• [What this task involves]: Beginning with the first line below, please restate each line exactly, down to and including the line containing "theorem Dev.commitStore_wf (d".

[Data records Boundary: Start]

theorem Dev.writeEntries_wf (l : List ChronEntry) (d : Dev) (mem : Mem) (t : Nat) (hm : Memory.wf mem = true) :
    Memory.wf (d.writeEntries mem t l).2 = true := by
  induction l generalizing d mem with
  | nil => exact hm
  | cons p l ih =>
    unfold Dev.writeEntries
    dsimp only
    exact ih _ _ (Dev.writeEntry_wf _ _ _ _ hm)

theorem Dev.captureRun_wf (d : Dev) (mem : Mem) (n point : Nat) (inp resp : Int) (t : Nat) (hm : Memory.wf mem = true) :
    Memory.wf (d.captureRun mem n point inp resp t).2 = true := by
  unfold Dev.captureRun
  dsimp only
  split
  · exact hm
  · split
    · exact Dev.bankWrite_wf _ _ _ _ _ _ hm
    · exact Dev.bankWrite_wf _ _ _ _ _ _ (Dev.bankWrite_wf _ _ _ _ _ _ (Dev.bankWrite_wf _ _ _ _ _ _ (Dev.bankWrite_wf _ _ _ _ _ _ hm)))

theorem Dev.commitStore_wf (d : Dev) (mem : Mem) (n slot t : Nat) (x : OlStore) (hm : Memory.wf mem = true) :
    Memory.wf (d.commitStore mem n slot t x).2 = true := by
  cases x with
  | bank a v => exact Dev.bankWrite_wf _ _ _ _ _ _ hm
  | _ => exact hm

theorem Dev.commitStores_wf (l : List OlStore) (d : Dev) (mem : Mem) (n slot t : Nat) (hm : Memory.wf mem = true) :
    Memory.wf (d.commitStores mem n slot t l).2 = true := by
  induction l generalizing d mem with
  | nil => exact hm
  | cons p l ih => exact ih _ _ (Dev.commitStore_wf _ _ _ _ _ _ hm)

theorem Dev.swFinish_wf (d : Dev) (q bits : Nat) (rx : List Nat) (t : Nat) (mem : Mem) (x : Transfer) (hm : Memory.wf mem = true) :
    Memory.wf (d.swFinish q bits rx t mem x).2 = true := by
  unfold Dev.swFinish
  dsimp only
  split <;> split <;> first | exact hm | exact Dev.keepBuf_wf _ _ _ _ _ hm

/-! ### Frames and dispatches -/

/-- A dispatch keeps the form when its action does. -/
theorem Dev.receive_wf (d : Dev) (h : DispHdr) (chan : Nat) (ws : List Nat) (t : Nat) (b : Bool) (mem : Mem) (run : Run) (hm : Memory.wf mem = true)
    (hr : ∀ d, Memory.wf (run d mem).2.2 = true) : Memory.wf (d.receive h chan ws t b mem run).2 = true := by
  have he : ∀ d, Memory.wf (Dev.execute d h chan t mem run).2 = true := by
    intro d
    unfold Dev.execute
    dsimp only
    split <;> exact hr _
  unfold Dev.receive
  dsimp only
  split
  · exact hm
  · split
    · exact hm
    · split
      · split
        · exact hm
        · exact hr _
      · split
        · split
          · split <;> exact hm
          · split
            · exact he _
            · exact hm
        · split
          · exact hm
          · split
            · exact hm
            · exact he _

theorem HostRun.close_wf (x : HostRun) (opcode units part : Nat) (short : Bool) (status : Nat) :
    (x.close opcode units part short status).2 = x.mem := rfl

theorem HostRun.res_mem (x : HostRun) (r : Nat) : (x.res r).mem = x.mem := by unfold HostRun.res; split <;> rfl

/-- The units of a write frame keep the form when each does. -/
theorem HostRun.writes_wf (size stop : Nat) (f : Nat → Nat → HostRun → HostRun)
    (hf : ∀ a v x, Memory.wf x.mem = true → Memory.wf (f a v x).mem = true) (l : List Nat) (a : Nat) (x : HostRun)
    (hx : Memory.wf x.mem = true) : Memory.wf (x.writes size stop f a l).mem = true := by
  induction l generalizing a x with
  | nil => exact hx
  | cons v l ih =>
    unfold HostRun.writes
    dsimp only
    split
    · exact ih _ _ hx
    · exact ih _ _ (hf _ _ _ hx)

/-- The units of a read frame leave the banks alone when each does. -/
theorem HostRun.reads_mem (stop begun : Nat) (late : List Nat) (f : Nat → HostRun → Nat × HostRun) (hf : ∀ a x, (f a x).2.mem = x.mem)
    (k : Nat) (a i : Nat) (x : HostRun) : (x.reads stop begun late f a i k).mem = x.mem := by
  induction k generalizing a i x with
  | zero => rfl
  | succ k ih =>
    unfold HostRun.reads
    rw [ih]
    split
    · rfl
    · dsimp only
      split
      · exact (HostRun.res_mem _ _).trans (hf _ _)
      · exact hf _ _

theorem HostRun.bankUnit_wf (x : HostRun) (size t a v : Nat) (hx : Memory.wf x.mem = true) : Memory.wf (x.bankUnit size t a v).mem = true := by
  unfold HostRun.bankUnit
  split
  · rw [HostRun.res_mem]; exact hx
  · rw [HostRun.res_mem]; exact Dev.bankStore_wf _ _ _ _ _ _ _ hx

theorem HostRun.writeFrame_wf (x : HostRun) (opcode size stop addr : Nat) (units : List Nat) (part status : Nat)
    (f : Nat → Nat → HostRun → HostRun) (hf : ∀ a v x, Memory.wf x.mem = true → Memory.wf (f a v x).mem = true)
    (hx : Memory.wf x.mem = true) : Memory.wf (x.writeFrame opcode size stop addr units part status f).2 = true := by
  unfold HostRun.writeFrame
  dsimp only
  rw [HostRun.close_wf]
  split <;> exact HostRun.writes_wf _ _ _ hf _ _ _ hx

theorem HostRun.readFrame_mem (x : HostRun) (opcode stop addr clocks : Nat) (late : List Nat) (status : Nat)
    (f : Nat → HostRun → Nat × HostRun) (hf : ∀ a x, (f a x).2.mem = x.mem) : (x.readFrame opcode stop addr clocks late status f).2 = x.mem := by
  unfold HostRun.readFrame
  dsimp only
  rw [HostRun.close_wf]
  exact HostRun.reads_mem _ _ _ _ hf _ _ _ _

/-- A host frame keeps the form when its units do. -/
theorem Dev.hostFrame_wf (d : Dev) (mem : Mem) (opcode addrBits : Nat) (f : HostRun → Nat → Dev × Mem) (hm : Memory.wf mem = true)
    (hf : ∀ x s, Memory.wf x.mem = true → Memory.wf (f x s).2 = true) : Memory.wf (d.hostFrame mem opcode addrBits f).2 = true := by
  unfold Dev.hostFrame
  split
  · exact hm
  · split
    · exact hm
    · exact hf _ _ hm

theorem Dev.bankWriteFrame_wf (d : Dev) (mem : Mem) (opcode size addrBits addr : Nat) (units : List Nat) (part t : Nat)
    (hm : Memory.wf mem = true) : Memory.wf (d.bankWriteFrame mem opcode size addrBits addr units part t).2 = true :=
  Dev.hostFrame_wf _ _ _ _ _ hm (fun _ _ hx => HostRun.writeFrame_wf _ _ _ _ _ _ _ _ _ (fun _ _ _ h => HostRun.bankUnit_wf _ _ _ _ _ h) hx)

end Sys2Proof.Machine
end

[Data records Boundary: End]

• [Result]:
theorem Dev.writeEntries_wf (l : List ChronEntry) (d : Dev) (mem : Mem) (t : Nat) (hm : Memory.wf mem = true) :
    Memory.wf (d.writeEntries mem t l).2 = true := by
  induction l generalizing d mem with
  | nil => exact hm
  | cons p l ih =>
    unfold Dev.writeEntries
    dsimp only
    exact ih _ _ (Dev.writeEntry_wf _ _ _ _ hm)

theorem Dev.captureRun_wf (d : Dev) (mem : Mem) (n point : Nat) (inp resp : Int) (t : Nat) (hm : Memory.wf mem = true) :
    Memory.wf (d.captureRun mem n point inp resp t).2 = true := by
  unfold Dev.captureRun
  dsimp only
  split
  · exact hm
  · split
    · exact Dev.bankWrite_wf _ _ _ _ _ _ hm
    · exact Dev.bankWrite_wf _ _ _ _ _ _ (Dev.bankWrite_wf _ _ _ _ _ _ (Dev.bankWrite_wf _ _ _ _ _ _ (Dev.bankWrite_wf _ _ _ _ _ _ hm)))

theorem Dev.commitStore_wf (d : Dev) (mem : Mem) (n slot t : Nat) (x : OlStore) (hm : Memory.wf mem = true) :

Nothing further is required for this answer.